# 2011 NP FFL Roster



## dudeabides (Sep 30, 2008)

*
2011 Non Paid FFL Roster

Atilak








Shogun Rua
Cristiane Santos
Rafael Cavalcante
Evangelista Santos

BrFighter07








Evan Dunham
Daniel Cormier
Jim Miller
Cole Konrad

dario03








Takeshi Inoue
Gray Maynard
Robbie Lawler
Josh Barnett

enceledus








Cain Velasquez
Demian Maia
Lyoto Machida
Joseph Benavidez

guam68








Gegard Mousasi
Dan Henderson
Tyron Woodley
Alexander Gustafsson

guy incognito








Eddie Alvarez
Rashad Evans
Roy Nelson
Rory MacDonald

Hawndo








Jose Aldo
Urijah Faber
Shinya Aoki
Ben Henderson

jbritt








Nick Diaz
Gilbert Melendez
Vitor Belfort
Josh Koscheck

Life B Ez








Anderson Silva
BJ Penn
Jon Fitch
Tatsuya Kawajiri

Rastaman








Dominick Cruz
Frankie Edgar
Jake Shields
Brock Lesnar

Sideways222








Georges St. Pierre
Chael Sonnen
Carlos Condit
Norifumi Yamamoto

SM33








Maiquel Falcao
Paul Daley
Thiago Alves
John Makdessi

Stealthsolja








Jon Jones
George Sotiropoulos
Rich Franklin
Anthony Pettis

Syxx Paq
Junior Dos Santos
Michael Bisping
Rampage Jackson
Martin Kampmann








Toroian








Alistair Overeem
Fedor Emelianenko
Shane Carwin
Chris Leben

Toxic








Jay Heirion 
Marloes Coenen 
Clay Guida
Hiroyuki Takaya

*​


----------



## SideWays222 (Sep 9, 2008)

Looks good.


----------



## dudeabides (Sep 30, 2008)

Would be a tighter looking roster if all the guys had better avy's. If you get one let me know and I'll edit it on unless I just notice on my own there.


----------



## Rauno (Nov 20, 2009)

Isn't Life B Ez a paid member now?


----------



## SideWays222 (Sep 9, 2008)

dudeabides said:


> Would be a tighter looking roster if all the guys had better avy's. If you get one let me know and I'll edit it on unless I just notice on my own there.


True

And Life B Ez changed his lol. Hard to take it seriously.


----------



## dudeabides (Sep 30, 2008)

Rauno said:


> Isn't Life B Ez a paid member now?


He was a non paid member when he signed up and when the draft started 

Of course we let him stay in the league he signed up for since the VIP league started at the same time and it was too late to join it once he was made gold. Penalizing people for going gold would be a bizarro mod move.


----------



## Rauno (Nov 20, 2009)

dudeabides said:


> He was a non paid member when he signed up and when the draft started
> 
> Of course we let him stay in the league he signed up for since the VIP league started at the same time and it was too late to join it once he was made gold. Penalizing people for going gold would be a bizarro mod move.
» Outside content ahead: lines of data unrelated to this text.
theorem storeCommit_refused (hmay : s.mayWrite t.core t.person a = false) (hplaced : s.placedOn t.person t.core = true)
    (hw : (s.witnessOn t.person).isNone = true) (hc : t.core < 4) (hperson : t.person < 7) :
    vget (storeCommit m s).gates.commitQ m = [] ∧ (storeCommit m s).mem.sram = s.mem.sram ∧
      ((storeCommit m s).ctx t.core t.person).storeFaults = (s.ctx t.core t.person).storeFaults ++ [w32 a] := by
  let s' := { s with gates := { s.gates with commitQ := vset s.gates.commitQ m [] } }
  have hperform : perform t s' = discardStore t s' := by
    have hmay' : s'.mayWrite t.core t.person a = false := hmay
    unfold perform
    rw [txnAddr_byte t a b ht, hmay']
    rfl
  have hdiscard : discardStore t s' = (if (foreignAccess 1 t.core t.person a s').placedOn t.person t.core then
      mirrorTrail t.core t.person (setCtx t.core t.person (fun x => { x with storeFaults := x.storeFaults ++ [w32 a] })
        (foreignAccess 1 t.core t.person a s')) else foreignAccess 1 t.core t.person a s') := by
    unfold discardStore
    rw [txnAddr_byte t a b ht]
  have htold : (fun z : State => (z.cores, z.stw.persons, z.wit.fencing, z.gates.commitQ, z.mem)) (foreignAccess 1 t.core t.person a s') =
      (s.cores, s.stw.persons, s.wit.fencing, vset s.gates.commitQ m [], s.mem) :=
    foreignAccess_keeps (g := fun z : State => (z.cores, z.stw.persons, z.wit.fencing, z.gates.commitQ, z.mem))
      ⟨fun _ _ => rfl, fun _ _ => rfl, fun _ _ => rfl, fun _ _ => rfl, fun _ _ _ => rfl⟩ (fun _ _ => rfl) 1 t.core t.person a s'
  rw [hdiscard] at hperform
  generalize foreignAccess 1 t.core t.person a s' = told at hperform htold
  simp only [Prod.mk.injEq] at htold
  obtain ⟨hcores, hpersons, hfencing, hqueue, hmem⟩ := htold
  have hcore : ∀ d, told.core d = s.core d := fun d => congrArg (fun v => vget v d) hcores
  have hctx : told.ctx t.core t.person = s.ctx t.core t.person := by
    simp only [State.ctx, hcore]
  have hrecord : told.person t.person = s.person t.person := congrArg (fun v => vget v t.person) hpersons
  have hplaced' : told.placedOn t.person t.core = true := by
    rw [← hplaced]
    simp only [State.placedOn, State.running, hrecord]
  have hwit : told.witnessOn t.person = none := by
    rw [← Option.isNone_iff_eq_none.mp hw]
    simp only [State.witnessOn, hrecord]
  rw [hplaced', if_pos rfl] at hperform
  have hstill : ∀ d, CoreStill d s → d < 4 → CoreStill d (setCtx t.core t.person
      (fun x => { x with storeFaults := x.storeFaults ++ [w32 a] }) told) := fun d hd _ => by
    have htold : CoreStill d told := hd.of_standing (by simp only [standing, State.ctx, hcore])
    exact htold.storeFault t.core t.person hc hperson [w32 a]
  have hctx' : (setCtx t.core t.person (fun x => { x with storeFaults := x.storeFaults ++ [w32 a] }) told).ctx t.core t.person =
      { s.ctx t.core t.person with storeFaults := (s.ctx t.core t.person).storeFaults ++ [w32 a] } := by
    rw [ctx_setCtx _ _ _ _ hc hperson, hctx]
  have hmirror : mirrorTrail t.core t.person (setCtx t.core t.person (fun x => { x with storeFaults := x.storeFaults ++ [w32 a] }) told) =
      setCtx t.core t.person (fun x => { x with storeFaults := x.storeFaults ++ [w32 a] }) told :=
    mirrorTrail_alone _ _ _ hwit
  rw [hmirror] at hperform
  have hwhole := storeCommit_performs hm hq ht h0 h1 hz _ hperform hqueue hstill (hp.of_eq hfencing hpersons)
  rw [hwhole]
  refine ⟨?_, congrArg Mem.sram hmem, congrArg Ctx.storeFaults hctx'⟩
  show vget told.gates.commitQ m = []
  rw [hqueue]
  exact vget_vset_same _ _ _ hm

end

/-! ### Candidates, slots and the host's clears (R36, R213, R346) -/

theorem woken_cand (d r src c : Nat) (s : State) : ((woken d r src s).core c).cand = (s.core c).cand := by
  unfold woken
  split
  · by_cases hd : c = d
    · subst hd
      by_cases hc : c < 4
      · simp only [setCtx, core_setCore _ _ _ hc]
      · simp [State.core, setCtx, setCore, vget, hc]
    · exact congrArg Core.cand (core_setCore_other d c _ s hd)
  · rfl

theorem candLands_cand (k : CandTxn) (s : State) (hc : k.core < 4) (hp : k.person < 7) :
    vget ((candLands k s).core k.core).cand k.person = k.src := by
  have hset : ∀ t : State, (t.core k.core).cand =
      ((setCore k.core (fun z => { z with cand := vset z.cand k.person k.src }) s).core k.core).cand →
        vget (t.core k.core).cand k.person = k.src := fun t ht => by
    rw [ht, core_setCore _ _ _ hc]
    exact vget_vset_same _ _ _ hp
  rw [candLands_eq]
  dsimp only
  split
  · exact hset _ ((woken_cand _ _ _ _ _).trans (woken_cand _ _ _ _ _))
  · exact hset _ (woken_cand _ _ _ _ _)

/-- A candidate that crosses toward a pair that runs reaches its core. -/
theorem candCross_lands (m : Nat) (hm : m < 2) (k : CandTxn) (ks : List CandTxn) (s : State) (hq : vget s.gates.fPair m = k :: ks)
    (hopen : vget s.gates.closed m = false) (hrun : vget s.isl.pairSt m = .run) (hpower : s.isl.power = .run)
    (hw : (s.ctx k.core k.person).waiting = false) (hc : k.core < 4) (hp : k.person < 7) :
    vget (candCross m s).gates.fPair m = ks ∧ vget ((candCross m s).core k.core).cand k.person = k.src := by
  let s' := { s with gates := { s.gates with fPair := vset s.gates.fPair m ks } }
  have hlands : candArrives k s' = candLands k s' := if_pos (.inr (by
    rw [show (s'.ctx k.core k.person).waiting = false from hw]
    rfl))
  have hcross : candCross m s = candLands k s' := by
    unfold candCross
    rw [hq]
    dsimp only
    rw [hopen, hrun, hpower, if_neg (by simp), if_neg (by simp)]
    exact hlands
  rw [hcross]
  refine ⟨?_, candLands_cand k s' hc hp⟩
  rw [candLands_gates]
  exact vget_vset_same _ _ _ hm

/-- A slot that crosses shows in the mirror. -/
theorem gfHCross_slot (n q : Nat) (v : BitVec 64) (hs : List HTxn) (s : State) (hq : s.gates.gfH = .slot n v q :: hs) (hn : n < 128) :
    (gfHCross s).gates.gfH = hs ∧ vget (gfHCross s).win.live n = (v, q) := by
  unfold gfHCross
  rw [hq]
  exact ⟨rfl, vget_vset_same _ _ _ hn⟩

/-- The host's clear of leaves only takes its arrival number. -/
theorem hostCross_leafClear (n w : Nat) (gs : List GTxn) (s : State) (hq : s.gates.ghF = .leafClear n w :: gs)
    (htaken : s.gates.ghTaken = []) (hpower : s.isl.power = .run) : hostCross s =
      { s with gates := { s.gates with ghF := gs }, isl := { s.isl with arrival := s.isl.arrival + 1 } } := by
  unfold hostCross
  rw [hq]
  dsimp only
  rw [if_neg (show ¬(stampArrival { s with gates := { s.gates with ghF := gs } }).isl.power = .nap by
    rw [show (stampArrival { s with gates := { s.gates with ghF := gs } }).isl.power = .run from hpower]
    exact nofun)]
  unfold hostSends takeHeld
  rw [show (stampArrival { s with gates := { s.gates with ghF := gs } }).gates.ghTaken = [] from htaken]
  rw [forAll_nil, ← htaken]
  rfl

/-- Settles O29: each clause is its transfer's own lemma, where nothing on the pair waits for what the transfer brings. -/
theorem storesAndCandidatesCrossTheGates : Obligations.StoresAndCandidatesCrossTheGates := by
  unfold Obligations.StoresAndCandidatesCrossTheGates
  intro core pr e t later k ks n w q a v b hs gs s
  dsimp only
  have hm : pairNo pr < 2 := by cases pr <;> decide
  have hstill : ∀ d, ((s.core d).sb.isEmpty && !(s.core d).switchDue && !(s.ctx d (curOf d s)).waiting &&
      (s.ctx d (curOf d s)).cus.isNone) = true → CoreStill d s := fun d h => by
    simp only [Bool.and_eq_true, Bool.not_eq_true', List.isEmpty_iff, Option.isNone_iff_eq_none] at h
    obtain ⟨⟨⟨hsb, hdue⟩, hw⟩, hcus⟩ := h
    exact ⟨hsb, hdue, hw, hcus⟩
  refine ⟨?_, ?_, ?_, ?_, ?_, ?_⟩
  · rintro ⟨hsb, hdue, hw, hroom, hopen, hload, hsw, hruns⟩
    exact storeBufferDue_hands_over core e s hsb hdue hw hroom hopen hload hsw hruns
  · rintro ⟨hq, ht, hempty, h0, h1⟩ ⟨hfences, hstarts⟩
    have hcross := pairCross_gran (pairNo pr) hm t later _ _ s hq ht hempty (hstill _ h0) (hstill _ h1) ⟨hfences, hstarts⟩
    refine ⟨_, congrArg Host.Outcome.next (Eq.trans (by cases pr <;> rfl) hcross), ?_⟩
    exact ⟨vget_vset_same _ _ _ hm, vget_vset_same _ _ _ hm, rfl, rfl⟩
  · rintro ⟨hq, ht, rfl, h0, h1, hz, -, hwf, hecc⟩ ⟨hfences, hstarts⟩
    have hexec : exec (.storeCommit pr []) s = .next (storeCommit (pairNo pr) s) := by
      have hnone : addUpsets [] s = s := by
        unfold addUpsets
        rw [List.append_nil]
      exact congrArg (fun u => Host.Outcome.next (storeCommit (pairNo pr) u)) hnone
    refine ⟨fun hmay => ⟨_, hexec, ?_⟩, fun hmay hplaced hw hc hp => ⟨_, hexec, ?_⟩⟩
    · exact storeCommit_byte hm hq ht (hstill _ h0) (hstill _ h1) ⟨hfences, hstarts⟩ hz hecc hwf hmay
    · exact storeCommit_refused hm hq ht (hstill _ h0) (hstill _ h1) ⟨hfences, hstarts⟩ hz hmay hplaced hw hc hp
  · rintro ⟨hq, hopen, hrun, hpower, hw, hc, hp⟩
    exact ⟨candCross (pairNo pr) s, by cases pr <;> rfl, candCross_lands (pairNo pr) hm k ks s hq hopen hrun hpower hw hc hp⟩
  · rintro ⟨hq, hn⟩
    exact ⟨gfHCross s, rfl, gfHCross_slot n q v hs s hq hn⟩
  · rintro ⟨hq, htaken, hpower⟩
    exact ⟨hostCross s, rfl, hostCross_leafClear n w gs s hq htaken hpower⟩

end Sys2Proof.Machine
end

section
/-! The obligation on survey measurements and output faults (R40, R369, R372 to R374, R376 to R378, R383, R465). -/

namespace Sys2Proof.Machine

/-! ### Loops that each touch one place -/

theorem forNat_succ {σ : Type} (n : Nat) (f : Nat → σ → σ) (s : σ) : forNat (n + 1) f s = f n (forNat n f s) := by
  unfold forNat
  rw [List.range_succ, List.foldl_append]
  rfl

/-- What one step of a loop alone changes is at its end what that step made of it. -/
theorem forNat_once {σ β : Type} (w : σ → β) (n : Nat) (f : Nat → σ → σ) (s : σ) (i : Nat) (hi : i < n)
    (h : ∀ j, j ≠ i → ∀ t, w (f j t) = w t) : ∃ t, w t = w s ∧ w (forNat n f s) = w (f i t) := by
  induction n with
  | zero => exact absurd hi (Nat.not_lt_zero i)
  | succ n ih =>
    rw [forNat_succ]
    by_cases hn : n = i
    · subst hn
      have hbefore : ∀ m ≤ n, w (forNat m f s) = w s := fun m hm => by
        induction m with
        | zero => rfl
        | succ m ihm => rw [forNat_succ, h m (by omega), ihm (by omega)]
      exact ⟨_, hbefore n (Nat.le_refl n), rfl⟩
    · obtain ⟨t, ht, hend⟩ := ih (by omega)
      exact ⟨t, ht, (h n hn _).trans hend⟩

/-! ### Channels and outputs one by one -/

section
variable (n m : Nat) (s : State)

theorem sch_setCh (f : SrvChan → SrvChan) (h : n < 46) : (setCh n f s).sch n = f (s.sch n) := vget_vset_same _ _ _ h

theorem sch_setCh_other (f : SrvChan → SrvChan) (h : m ≠ n) : (setCh n f s).sch m = s.sch m := vget_vset_other _ _ _ _ h

theorem feed_setFeed (f : Feed → Feed) (h : n < 8) : (setFeed n f s).feed n = f (s.feed n) := vget_vset_same _ _ _ h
I say perma-ban. :thumb02:


----------



## Hawndo (Aug 16, 2009)

Got an avy now guys :thumb02:


----------



## dudeabides (Sep 30, 2008)

And it's on the roster! Hawndo is a good man, and thurrah. Anybody can do an avy, not a sig, but avy's are an easy way to show us forum people what your favorite fighter, movie, tv show, sport, or you know, what have you, just like that. Mine is the movie route, same one I paraphrased about Hawndo. :laugh:


----------



## SideWays222 (Sep 9, 2008)

Rauno said:


> I say perma-ban. :thumb02:


Hahahaha


----------



## Hawndo (Aug 16, 2009)

dudeabides said:


> And it's on the roster! Hawndo is a good man, and thurrah. Anybody can do an avy, not a sig, but avy's are an easy way to show us forum people what your favorite fighter, movie, tv show, sport, or you know, what have you, just like that. *Mine is the movie route, same one I paraphrased about Hawndo.* :laugh:


The Big lebowski, what a film


----------



## Life B Ez (Jan 23, 2010)

Rauno said:


> I say perma-ban. :thumb02:


Sounds like someone wants the best team put out......I'm actually gold now because of last years.


----------



## dario03 (Oct 8, 2008)

dudeabides said:


> Would be a tighter looking roster if all the guys had better avy's. If you get one let me know and I'll edit it on unless I just notice on my own there.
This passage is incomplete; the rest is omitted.